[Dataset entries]

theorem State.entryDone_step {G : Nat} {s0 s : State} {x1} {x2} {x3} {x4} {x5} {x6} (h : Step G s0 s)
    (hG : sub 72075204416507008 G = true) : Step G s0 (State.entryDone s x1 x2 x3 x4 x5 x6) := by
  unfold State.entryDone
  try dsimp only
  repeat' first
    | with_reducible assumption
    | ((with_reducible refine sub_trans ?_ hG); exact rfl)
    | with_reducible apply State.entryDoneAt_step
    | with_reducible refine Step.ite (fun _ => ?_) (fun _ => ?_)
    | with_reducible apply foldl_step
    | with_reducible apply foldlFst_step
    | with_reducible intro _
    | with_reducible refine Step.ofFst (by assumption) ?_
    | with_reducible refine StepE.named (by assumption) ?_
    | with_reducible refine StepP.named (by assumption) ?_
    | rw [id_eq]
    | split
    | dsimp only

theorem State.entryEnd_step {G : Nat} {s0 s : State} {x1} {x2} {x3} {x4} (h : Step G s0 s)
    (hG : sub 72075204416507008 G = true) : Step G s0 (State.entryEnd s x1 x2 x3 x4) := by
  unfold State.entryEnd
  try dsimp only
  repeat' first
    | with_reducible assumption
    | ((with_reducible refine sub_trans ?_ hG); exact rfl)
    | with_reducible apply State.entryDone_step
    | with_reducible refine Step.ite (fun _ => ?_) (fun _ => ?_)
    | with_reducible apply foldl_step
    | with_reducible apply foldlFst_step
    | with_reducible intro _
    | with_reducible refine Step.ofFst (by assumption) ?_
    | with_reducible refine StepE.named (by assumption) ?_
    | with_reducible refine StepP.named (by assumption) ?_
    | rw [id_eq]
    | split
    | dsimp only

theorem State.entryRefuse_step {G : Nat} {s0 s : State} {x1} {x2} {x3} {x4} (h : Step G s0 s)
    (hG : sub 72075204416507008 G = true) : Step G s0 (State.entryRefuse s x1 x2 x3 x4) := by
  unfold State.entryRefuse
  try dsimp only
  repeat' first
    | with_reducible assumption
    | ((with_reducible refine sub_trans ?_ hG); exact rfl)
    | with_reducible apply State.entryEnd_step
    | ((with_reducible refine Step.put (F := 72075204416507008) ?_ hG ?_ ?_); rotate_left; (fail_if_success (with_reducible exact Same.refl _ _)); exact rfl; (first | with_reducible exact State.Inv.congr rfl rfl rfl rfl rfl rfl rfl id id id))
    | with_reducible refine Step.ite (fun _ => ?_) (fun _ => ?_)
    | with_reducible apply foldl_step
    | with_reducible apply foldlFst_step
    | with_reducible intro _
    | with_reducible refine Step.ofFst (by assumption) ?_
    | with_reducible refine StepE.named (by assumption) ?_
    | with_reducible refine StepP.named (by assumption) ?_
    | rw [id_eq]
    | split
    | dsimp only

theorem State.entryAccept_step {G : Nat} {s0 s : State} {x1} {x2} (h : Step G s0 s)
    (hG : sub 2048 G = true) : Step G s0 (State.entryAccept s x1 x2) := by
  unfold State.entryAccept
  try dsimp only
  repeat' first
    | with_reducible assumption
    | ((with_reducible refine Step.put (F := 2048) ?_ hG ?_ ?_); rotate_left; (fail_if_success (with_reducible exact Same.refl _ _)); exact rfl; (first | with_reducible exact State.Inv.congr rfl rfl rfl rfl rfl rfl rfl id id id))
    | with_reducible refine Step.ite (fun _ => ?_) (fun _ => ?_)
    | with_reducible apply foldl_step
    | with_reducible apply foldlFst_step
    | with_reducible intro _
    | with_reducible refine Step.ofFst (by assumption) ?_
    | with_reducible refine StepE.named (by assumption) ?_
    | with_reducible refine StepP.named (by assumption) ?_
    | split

Problem
Each record above needs to be set down again, word for word.

Task result
theorem State.entryDone_step {G : Nat} {s0 s : State} {x1} {x2} {x3} {x4} {x5} {x6} (h : Step G s0 s)
    (hG : sub 72075204416507008 G = true) : Step G s0 (State.entryDone s x1 x2 x3 x4 x5 x6) := by
  unfold State.entryDone
  try dsimp only
  repeat' first
    | with_reducible assumption
    | ((with_reducible refine sub_trans ?_ hG); exact rfl)
    | with_reducible apply State.entryDoneAt_step
    | with_reducible refine Step.ite (fun _ => ?_) (fun _ => ?_)
    | with_reducible apply foldl_step
    | with_reducible apply foldlFst_step
    | with_reducible intro _
    | with_reducible refine Step.ofFst (by assumption) ?_
    | with_reducible refine StepE.named (by assumption) ?_
    | with_reducible refine StepP.named (by assumption) ?_
    | rw [id_eq]
    | split
    | dsimp only

theorem State.entryEnd_step {G : Nat} {s0 s : State} {x1} {x2} {x3} {x4} (h : Step G s0 s)
    (hG : sub 72075204416507008 G = true) : Step G s0 (State.entryEnd s x1 x2 x3 x4) := by
  unfold State.entryEnd
  try dsimp only
  repeat' first
    | with_reducible assumption
    | ((with_reducible refine sub_trans ?_ hG); exact rfl)
    | with_reducible apply State.entryDone_step
    | with_reducible refine Step.ite (fun _ => ?_) (fun _ => ?_)
    | with_reducible apply foldl_step
    | with_reducible apply foldlFst_step
    | with_reducible intro _
    | with_reducible refine Step.ofFst (by assumption) ?_
    | with_reducible refine StepE.named (by assumption) ?_
    | with_reducible refine StepP.named (by assumption) ?_
    | rw [id_eq]
    | split
    | dsimp only

theorem State.entryRefuse_step {G : Nat} {s0 s : State} {x1} {x2} {x3} {x4} (h : Step G s0 s)
    (hG : sub 72075204416507008 G = true) : Step G s0 (State.entryRefuse s x1 x2 x3 x4) := by
  unfold State.entryRefuse
  try dsimp only
  repeat' first
    | with_reducible assumption
    | ((with_reducible refine sub_trans ?_ hG); exact rfl)
    | with_reducible apply State.entryEnd_step
    | ((with_reducible refine Step.put (F := 72075204416507008) ?_ hG ?_ ?_); rotate_left; (fail_if_success (with_reducible exact Same.refl _ _)); exact rfl; (first | with_reducible exact State.Inv.congr rfl rfl rfl rfl rfl rfl rfl id id id))
    | with_reducible refine Step.ite (fun _ => ?_) (fun _ => ?_)
    | with_reducible apply foldl_step
    | with_reducible apply foldlFst_step
    | with_reducible intro _
    | with_reducible refine Step.ofFst (by assumption) ?_
    | with_reducible refine StepE.named (by assumption) ?_
    | with_reducible refine StepP.named (by assumption) ?_
    | rw [id_eq]
    | split
    | dsimp only

theorem State.entryAccept_step {G : Nat} {s0 s : State} {x1} {x2} (h : Step G s0 s)
    (hG : sub 2048 G = true) : Step G s0 (State.entryAccept s x1 x2) := by
  unfold State.entryAccept
  try dsimp only
  repeat' first
    | with_reducible assumption
    | ((with_reducible refine Step.put (F := 2048) ?_ hG ?_ ?_); rotate_left; (fail_if_success (with_reducible exact Same.refl _ _)); exact rfl; (first | with_reducible exact State.Inv.congr rfl rfl rfl rfl rfl rfl rfl id id id))
    | with_reducible refine Step.ite (fun _ => ?_) (fun _ => ?_)
    | with_reducible apply foldl_step
    | with_reducible apply foldlFst_step
    | with_reducible intro _
    | with_reducible refine Step.ofFst (by assumption) ?_
    | with_reducible refine StepE.named (by assumption) ?_
    | with_reducible refine StepP.named (by assumption) ?_
    | split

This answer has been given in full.